A reproducible build is one where the same source and the same recorded build environment always produce bit-for-bit identical outputs. This requires eliminating sources of non-determinism such as embedded timestamps, build paths, locale, and unordered file listings.

Reproducibility is powerful for the supply chain because it makes builds verifiable by independent parties: anyone can rebuild from source and confirm the published binary matches, with no need to trust a single build server. It directly counters SolarWinds-style tampering — an injected change would alter the output, so the rebuilt artifact would no longer match.

19 Securing the build system and ephemeral environments

The build system is high-value: it has access to source, secrets and signing keys, and its output is implicitly trusted. Harden it by following least privilege (scoped, short-lived credentials), isolating build steps from each other, and avoiding running untrusted code with access to release secrets.

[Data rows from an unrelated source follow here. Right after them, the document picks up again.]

-- ==== Sys2Proof/Tests/Slice0.lean ====
section
/-! SUPPORT. Tests of the model against values written in spec/ (95_test_vectors.md unless said otherwise), and, for each statement with
hypotheses, a witness that meets them. -/

namespace Sys2Proof.Tests
open Sys2Proof.Machine

/-! ### Small values -/

/-- K = [1, 2, 3, 4, 5, 6]. -/
def keys : SubkeySet := ⟨1, 2, 3, 4, 5, 6⟩

/-- The symmetric set Ks of V-L12. -/
def symmetricKeys : SubkeySet := ⟨0x0A0B0C0D, 0x01020304, 0x01020304, 0x0A0B0C0D, 0, 0⟩

/-- The ENC request of program P1. -/
def encRequest : Request := ⟨0, 0xBC093C, keys⟩

/-- The DEC request of program P1. -/
def decRequest : Request := ⟨1, 0x60846967001C492A, keys⟩

/-- A state with some requests pending, some presented, and some turns to come. -/
def small (pending : List Request) (requests : List PortRequest) (turns : List Turn) : State :=
  { State.reset with pending := pending, requests := requests, turns := turns }

/-- The state an outcome goes on to, if it goes on. -/
def nextState : Host.Outcome State Fault Refusal → Option State
  | .next s => some s
  | .fault _ => none
  | .refused _ => none

/-- The third line of program P4: ENC with every field 0 but K5, which is undriven. -/
def undrivenK5 : PortRequest := { driveRequest ⟨0, 0, ⟨0, 0, 0, 0, 0, 0⟩⟩ with k5 := none }

/-! ### Well-formedness: an ill-formed request for each check (60_exceptions.md R103) -/

theorem test_driven_wellFormed : (driveRequest encRequest).wellFormed = true := by decide
theorem test_no_op_illFormed : PortRequest.wellFormed { driveRequest encRequest with op := none } = false := by decide
theorem test_no_blk_illFormed : PortRequest.wellFormed { driveRequest encRequest with blkIn := none } = false := by decide
theorem test_no_k0_illFormed : PortRequest.wellFormed { driveRequest encRequest with k0 := none } = false := by decide
theorem test_no_k1_illFormed : PortRequest.wellFormed { driveRequest encRequest with k1 := none } = false := by decide
theorem test_no_k2_illFormed : PortRequest.wellFormed { driveRequest encRequest with k2 := none } = false := by decide
theorem test_no_k3_illFormed : PortRequest.wellFormed { driveRequest encRequest with k3 := none } = false := by decide
theorem test_no_k4_illFormed : PortRequest.wellFormed { driveRequest encRequest with k4 := none } = false := by decide
theorem test_no_k5_illFormed : PortRequest.wellFormed undrivenK5 = false := by decide

/-! ### Decoding (30_encoding.md R42; the words are those of programs P1 and P3) -/

theorem test_decode_enc : decodeWord 0x00000000C0000000A000000080000000600000004000000020000000001781278 = .enc 0xBC093C keys := by
  decide

theorem test_decode_dec :
    decodeWord 0x00000000C0000000A00000008000000060000000400000002C108D2CE00389255 = .dec 0x60846967001C492A keys := by
  decide

/-- One bit in each field, at the places R42's table gives: bit 0 is OP, 1 is BLK_IN's lowest, 64 its highest, 65, 97, 129, 161, 193 and
225 are the lowest of K0 to K5, 256 is K5's highest. -/
theorem test_decode_field_edges :
    decodeWord (1#257 <<< 0 ||| 1#257 <<< 1 ||| 1#257 <<< 64 ||| 1#257 <<< 65 ||| 1#257 <<< 97 ||| 1#257 <<< 129 ||| 1#257 <<< 161 |||
      1#257 <<< 193 ||| 1#257 <<< 225 ||| 1#257 <<< 256) =
      .dec 0x8000000000000001 ⟨1, 1, 1, 1, 1, 0x80000001⟩ := by
  decide

theorem test_encode_p3 :
    encode (.enc 0x0123456789ABCDEF symmetricKeys) = 0x000000000000000001416181A02040608020406081416181A02468ACF13579BDE := by
  decide

/-- The table's rows: OP is bit 0 (opcode_table.json match and mask), every other bit 0. -/
theorem test_table_word_enc : decodeTableWord 8 0 = some (.enc 0 ⟨0, 0, 0, 0, 0, 0⟩) := by decide
theorem test_table_word_dec : decodeTableWord 8 1 = some (.dec 0 ⟨0, 0, 0, 0, 0, 0⟩) := by decide

/-! ### The datapath -/

/-- V-G3, V-G6, V-G11, V-G12. -/
theorem test_g0 : g0 0x3F 0x00 = 0xFC ∧ g0 0x7F 0x81 = 0x00 ∧ g0 0xFF 0xFF = 0xF8 ∧ g0 0x82 0x94 = 0x58 := by decide
theorem test_g1 : g1 0x3F 0x00 = 0x00 ∧ g1 0x7F 0x81 = 0x04 ∧ g1 0xFF 0xFF = 0xFC ∧ g1 0x82 0x94 = 0x5C := by decide

/-- V-F5 (which an XOR in y2 would change), V-F9, V-F11. -/
theorem test_roundF : roundF 0x01020304 = 0xB42CB0D4 ∧ roundF 0xDEADBEEF = 0xC81408E0 ∧ roundF 0x000000FF = 0x00000000 := by decide

/-- V-R3. -/
theorem test_round : feistelRound 0x12345678 0x9ABCDEF0 0x0F0F0F0F = (0xB660C228, 0x9ABCDEF0) := by decide

/-- The trace of V-E3 (10_state.md R16). -/
theorem test_encStages : encStages 0xBC093C keys =
    [⟨0x00000005, 0x00BC093F⟩, ⟨0x00BC093F, 0x40D06079⟩, ⟨0x40D06079, 0xC00C49CF⟩, ⟨0xC00C49CF, 0x6098204D⟩,
      ⟨0x60846967, 0x6098204D⟩, ⟨0x60846967, 0x001C492A⟩] := by
  decide
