-- ==== Sys2Proof/Config.lean ====
section
/-! DEFINITION. The values the manual leaves open. None has a body, so no proof can see what it is. -/

namespace Sys2Proof.Config

/-- A free value: what one outcome the manual leaves unspecified turns out to be, drawn by the counter
`State.free` (assumption 4). -/
opaque freeValue : Nat → BitVec 64

/-- DIE_ID, the part's 64-bit die identifier (R394): fixed in one part, not given by the manual. -/
opaque dieId : BitVec 64

/-- Where MEM 5 holds, by code word, the INL tables (cell, copy B, group of eight entries), the mask points (block, point), the free-slot
map (by 128 slots), the queue pointers (queue, class, copy), the words of the port input FIFOs (port, place) and the retirement map (the
code word that describes a page or a bank of a memory): the addresses are internal (R321; assumption 84). -/
opaque inlWord : Nat → Bool → Nat → Nat
opaque maskWord : Nat → Nat → Nat
opaque mapWord : Nat → Nat
opaque pointerWord : Nat → Nat → Bool → Nat
opaque fifoWord : Nat → Nat → Nat
opaque retireWord : Nat → Bool → Nat → Nat

/-- The code word, within its group, that element 6 of memory BIST reads as its `k`-th: its order is any (R483; assumption 175). -/
opaque lastElement : Nat → Fin 262144

/-- The code words of firmware RAM that hold the patch area; the others hold firmware's data (R327). -/
opaque patchArea : Nat → Bool

/-- The verdict of the check of a patch's authentication block against the key in ROM (R413).
The manual gives neither the block's layout nor the key. -/
opaque patchAuthentic : List (BitVec 8) → Bool

/-- The identity fields of a patch (PATCH_ID, PATCH_CRC) and whether it names this stepping: the manual gives no
layout of a patch image (R413). -/
opaque patchId : List (BitVec 8) → BitVec 32
opaque patchCrc : List (BitVec 8) → BitVec 32
opaque patchStepping : List (BitVec 8) → BitVec 8

end Sys2Proof.Config
end

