/-- The node's time base state outside the registers (R55-R66). -/
structure TimeSt where
  coarse : BitVec 48 := 0
  /-- The value the next tick boundary is expected to take, where a load or the start at commit sets it (R55). -/
  expected : Option (BitVec 48) := none
  /-- P of R105: the parity of the sampling ticks, as `State.ticks` counts them (assumption 125). -/
  parity : Bool := false
  wrapDue : Bool := false
  wrapped : Bool := false
  /-- ACQ_STARTs carried out since the commit (R71). -/
  starts : Nat := 0
  /-- The next window start number (R61). -/
  nextStart : BitVec 32 := 0
  /-- The load point: the stamp from which stops are recorded (R65). -/
  loadPoint : BitVec 61 := 0
  /-- The first sample after the load (R127). -/
  loadSample : Nat := 0
  window : Option Window := none
  /-- The frame that holds the load, and the last frame of the run (R158). -/
  firstFrame : Option (BitVec 32) := none
  lastFrame : Option (BitVec 32) := none
  /-- The run began at a join whose partner was not RUNNING: the node only merges (R314). -/
  mergeOnly : Bool := false
  deriving DecidableEq, Repr

/-- A hold-over of a region, in ticks as `State.ticks` counts them: from its entry to HOLDOVER, to the end of HOLDOVER or SLEW, and
to the tick of the next LOCKED (R68). -/
structure Hold where
  first : Nat
  out : Option Nat := none
  lock : Option Nat := none
  deriving DecidableEq, Repr

/-- One region timebase outside its registers (R51-R71, R449). -/
structure Region where
  copy : BitVec 48 := 0
  goodRun : Nat := 0
  badRun : Nat := 0
  acquiredAt : Nat := 0
  /-- It has been LOCKED since the commit: its next LOCKED is a return (R415). -/
  wasLocked : Bool := false
  /-- Its hold-overs, newest first (R68). -/
  holds : List Hold := []
  holdSince : Nat := 0
  boundHeld : Nat := 0
  /-- The temperature monitor code at entry and its largest excursion since, in 1/128 K (R69, R420). -/
  tempEntry : Int := 0
  dtMax : Nat := 0
  /-- The number of starts from which a load clears REALIGN_NEEDED (R71). -/
  realignFrom : Nat := 0
  /-- No phase comparison has succeeded since the loss of lock (R71). -/
  retry : Bool := false
  frozenTrim : Int := 0
  lastTrim : Int := 0
  prevTrim : Int := 0
  /-- The PHASE_ERR kept as set-point while REALIGN_NEEDED (R71, R449). -/
  keptOffset : Option Int := none
  deriving DecidableEq, Repr

/-- A hit in progress in a cell (R104-R113). -/
structure Hit where
  coarse : BitVec 48
  raw : BitVec 13
  /-- The corrected stamp, once its interpolation has completed. -/
  stamp : Option (BitVec 61) := none
  pileup : Bool := false
  /-- The time over threshold and saturation, once the hit is complete in TIMING (R112). -/
  tot : Option (Nat × Bool) := none
  full : Bool := false
  /-- The stop may be recorded: the node recorded, or awaited its load, when the edge came, and its stamp has not been judged
otherwise (R61, R65, R141). -/
  live : Bool := false
  /-- Its edge came in Frost, and the node recorded stops: its word is dropped and counted when it is formed (R141). -/
  frost : Bool := false
  /-- A discharge made its edge: SAT is 1 (R519). -/
  struck : Bool := false
  /-- It came while the node awaited its load, which has not come since (R65). -/
  early : Bool := false
  /-- The fragment it belongs to, once its stamp is judged, and the tick COARSE_LO counts from (R63, R155). -/
  key : Option MergeKey := none
  base : BitVec 48 := 0
  deriving DecidableEq, Repr

/-- A hit word in a derandomiser, with the full stamp the arbiters compare (R30, R144). -/
structure HitWord where
  word : Word
  stamp : BitVec 61
  key : MergeKey
  deriving DecidableEq, Repr

/-- A sampler's staging register (R322): the code word of segment memory that it collects, the bytes collected, and its eight
containers under the code. -/
structure Staging where
  addr : Nat
  mask : BitVec 16 := 0
  cw : BitVec 152 := 0
  deriving DecidableEq, Repr

/-- One cell outside its registers and configuration. -/
structure Cell where
  hits : List Hit := []
  /-- The last edge that started a hit, in fine LSB of `State.ticks` (R104). -/
  lastEdge : Option Nat := none
  derand : List HitWord := []
  downCount : Nat := 0
  /-- The current sample's window contains a range switch (R93, R94). -/
  switched : Bool := false
  /-- The tick in which the cell entered the mode in which it still settles (R114). -/
  settling : Option Nat := none
  /-- The tick of the last discharge that struck its input (R519). -/
  struck : Option Nat := none
  staging : Option Staging := none
  /-- The last sample converted (R105). -/
  lastConv : Option Nat := none
  /-- The two INL copies, entries 0-63 (R76). -/
  tableA : Tab Int := []
  tableB : Tab Int := []
  activeB : Bool := false
  calTotal : Nat := 0
  /-- Interpolations by segment of their raw code: N_below(s) is the sum below s (R77). -/
  calSeg : Tab Nat := []
  rejectRun : Nat := 0
  /-- Stops kept in the window whose start came in tick `winAt` (R62). -/
  winCount : Nat := 0
  winAt : Option Nat := none
  /-- The last sample of the previous hit's Q window (R109). -/
  lastWindowEnd : Option Nat := none
  /-- Sample intervals in CELL_MODE FULL, newest first (R135). -/
  full : List (Nat × Option Nat) := []
  deriving DecidableEq, Repr

/-- A page of a block's segment memory (R126): the fillings of it that still show, newest first, each with its first sample and the
containers that it has written from the page's start; and the records that hold the page. -/
structure Page where
  gens : List (Nat × Nat) := []
  holders : List Nat := []
  deriving DecidableEq, Repr

/-- An accepted trigger of a block, or its empty TOO_LATE result (R131, R132). -/
structure Rec where
  id : Nat
  src : BitVec 3
  cells : BitVec 16
  key : MergeKey
  trigTime : BitVec 61
  t0 : Nat
  first : Nat
  last : Nat
  preShort : Bool := false
  complete : Bool := false
  read : Bool := false
  /-- The sample at which it was accepted (R130). -/
  accepted : Nat := 0
  /-- Mask points that ACQ_MASK_WRITE has replaced since, as they stood at the acceptance: point, LOWER, UPPER (R404). -/
  points : List (Nat × Nat × Nat) := []
  deriving DecidableEq, Repr

/-- A unit that travels as one through the arbiters: a hit word or a whole record (R136). -/
structure Unit' where
  key : MergeKey
  stamp : BitVec 61
  cell : Nat
  words : List PWord
  isRecord : Bool
  deriving DecidableEq, Repr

Ephemeral build environments — fresh, disposable runners created per build and destroyed afterwards — are a key defence. Because nothing persists between builds, an attacker cannot establish a foothold that survives, and each build starts from a known-clean state, reducing the chance that a previous compromised job contaminates the next.

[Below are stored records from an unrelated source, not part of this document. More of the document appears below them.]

-- ==== Sys2Proof/Machine/Ops.lean ====
section
/-! DEFINITION. The named operations over the state that the commands share: free values, table accessors, triplicated
words, time, the control channel's send queue, MSI-X, the shared pool, the protected memories, the error log, notices and
pair failure. -/

namespace Sys2Proof.Machine

/-- The outcome of a command. -/
abbrev Res := Host.Outcome State Fault Refusal

/-! ## Free values (assumption 4) -/

/-- The state after a free value is drawn. -/
def State.drawn (s : State) : State := { s with free := s.free + 1 }

/-- The free value that the next draw gives. -/
def State.fresh (s : State) : BitVec 64 := Config.freeValue s.free

/-- A free bit: which of two unspecified outcomes happens. -/
def State.freshBit (s : State) : Bool := s.fresh.getLsbD 0

/-- `n` free values are drawn. -/
def State.skip (s : State) (n : Nat) : State := { s with free := s.free + n }

/-- The `k`-th free value that the next draws give. -/
def State.nth (s : State) (k : Nat) : Nat := (Config.freeValue (s.free + k)).toNat

/-- An operand or field as the node takes it: its value where that lies in the documented range, else a free value of the range, the
`k`-th drawn. Its result is then unpredictable, and the node goes on (R18; assumption 12). -/
def State.legal (s : State) (k lo hi v : Nat) : Nat := if lo ≤ v ∧ v ≤ hi then v else lo + s.nth k % (hi + 1 - lo)

/-- The same for a signed operand. -/
def State.legalInt (s : State) (k : Nat) (lo hi v : Int) : Int :=
  if lo ≤ v ∧ v ≤ hi then v else lo + (s.nth k : Int) % (hi + 1 - lo)

/-! ## Table accessors -/

def State.region (s : State) (r : Nat) : Region := Tab.get {} s.regions r
def State.setRegion (s : State) (r : Nat) (v : Region) : State := { s with regions := Tab.set {} s.regions r v }
def State.cell (s : State) (c : Nat) : Cell := Tab.get {} s.cells c
def State.setCell (s : State) (c : Nat) (v : Cell) : State := { s with cells := Tab.set {} s.cells c v }
def State.block (s : State) (b : Nat) : Block := Tab.get {} s.blocks b
def State.setBlock (s : State) (b : Nat) (v : Block) : State := { s with blocks := Tab.set {} s.blocks b v }
def State.port (s : State) (p : Nat) : Port := Tab.get {} s.ports p
def State.setPort (s : State) (p : Nat) (v : Port) : State := { s with ports := Tab.set {} s.ports p v }
def State.mem (s : State) (m : Nat) : Mem := Tab.get {} s.mems m
def State.setMem (s : State) (m : Nat) (v : Mem) : State := { s with mems := Tab.set {} s.mems m v }
def State.pid (s : State) (i : Nat) : Loop := Tab.get {} s.loop.loops i
def State.setPid (s : State) (i : Nat) (v : Loop) : State := { s with loop := { s.loop with loops := Tab.set {} s.loop.loops i v } }
def State.sxp (s : State) (n : Nat) : Sxp := Tab.get {} s.hk.sxp n
def State.setSxp (s : State) (n : Nat) (v : Sxp) : State := { s with hk := { s.hk with sxp := Tab.set {} s.hk.sxp n v } }
def State.conv (s : State) (c : Nat) : Conv := Tab.get {} s.hk.conv c
def State.setConv (s : State) (c : Nat) (v : Conv) : State := { s with hk := { s.hk with conv := Tab.set {} s.hk.conv c v } }
def State.emit (s : State) (o : Out) : State := { s with out := o :: s.out }
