/-- The blocks that enable a trigger source, with the cells they record (R119). -/
def State.enabledBlocks (s : State) (bit : Nat) : List (Nat × BitVec 16) :=
  ((List.range 128).filter fun b => s.cfgF (C.trigEn b) / 2 ^ bit % 2 = 1).map fun b =>
    (b, BitVec.ofNat 16 (s.cfgF (C.recordMask b)))

/-- An EXTERNAL or TREE trigger judged by every enabled block; its fragment is empty where no block keeps it (R125). -/
def State.trigger (s : State) (bit : Nat) (key : MergeKey) (t : BitVec 61) : State :=
  let r := s.offer (BitVec.ofNat 3 bit) key t (s.enabledBlocks bit)
  r.2.newFrag key t r.1 (r.1 = 0)

/-- A SELF event: it takes its number only when a block accepts it or gives it a TOO_LATE result (R124, R125). -/
def State.selfTrigger (s : State) (src : BitVec 3) (b : Nat) (cells : BitVec 16) (t : BitVec 61) : State :=
  let key : MergeKey := .event 3 (BitVec.ofNat 32 (s.getF R.nextSelf))
  let r := s.judge b src cells key t
  match r.1 with
  | none => r.2
  | some n => (r.2.incWrap R.nextSelf 1).newFrag key t n (n = 0)

/-- A tree trigger taken by the node (R122, R147). -/
def State.takeTree (s : State) (num : BitVec 32) (t : BitVec 61) : State :=
  let s := { s with trig := { s.trig with recent := ((⟨num, t⟩ : TreeTrig) :: s.trig.recent).take 64 } }
  if ¬ s.running ∨ s.node.stopping then s.inc R.treeIgnored
  else if 16 ≤ s.trig.pending.length then (s.inc R.treeQueueLost).newFrag (.event 1 num) t 0 true
  else { s with trig := { s.trig with pending := s.trig.pending ++ [(⟨num, t⟩ : TreeTrig)] } }

end Sys2Proof.Machine
end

20 Trusted registries, proxies and avoiding confusion

Rather than pulling directly from public registries on every build, mature teams use a trusted internal registry or proxy (such as an artifact repository) that caches and curates approved packages. This gives a single control point to scan, allow-list, and retain known-good versions even if an upstream package is later deleted or yanked.

A well-configured proxy also helps prevent dependency confusion: internal package names are served only from the private feed and never fall through to the public index, so an attacker cannot shadow them with a higher public version. Combine this with scoped namespaces and explicit source pinning for defence in depth.

21 Policy for third-party code review

Technology is not enough without policy. A mature organisation defines rules for adopting third-party code: which licenses are acceptable, minimum project health signals (maintenance activity, number of maintainers, responsiveness to security reports), and a vetting step before a new dependency is added.

Practical controls include an approval/allow-list process for new packages, scheduled review of existing dependencies, requiring SCA and SBOM checks to pass in CI, and a documented response plan for when a dependency is found to be vulnerable or malicious. The aim is to make secure choices the default path rather than relying on individual vigilance.

22 SLSA build levels in detail

The SLSA v1.0 Build track defines four levels (L0–L3) of increasing assurance. L0 means no guarantees at all. L1 requires that the build is scripted/automated and that provenance exists describing how the artifact was produced — though at L1 the provenance may be self-reported and is not protected from forgery.

L2 raises the bar: the build must run on a hosted build platform and the provenance must be signed by that platform, making casual tampering detectable. L3 adds hardened builds: the platform must prevent the build process from influencing its own provenance and must isolate runs so that secrets and one build cannot leak into or forge another. Each level is cumulative — you cannot claim L3 without also meeting L1 and L2.

23 in-toto layouts and link metadata

in-toto secures the entire software supply chain end to end by treating it as a sequence of steps. The project owner defines a signed layout (the root.layout file): it lists the expected steps, who is authorised to perform each (by their public key), what materials each step consumes and what products it produces, and optional inspections to run during verification.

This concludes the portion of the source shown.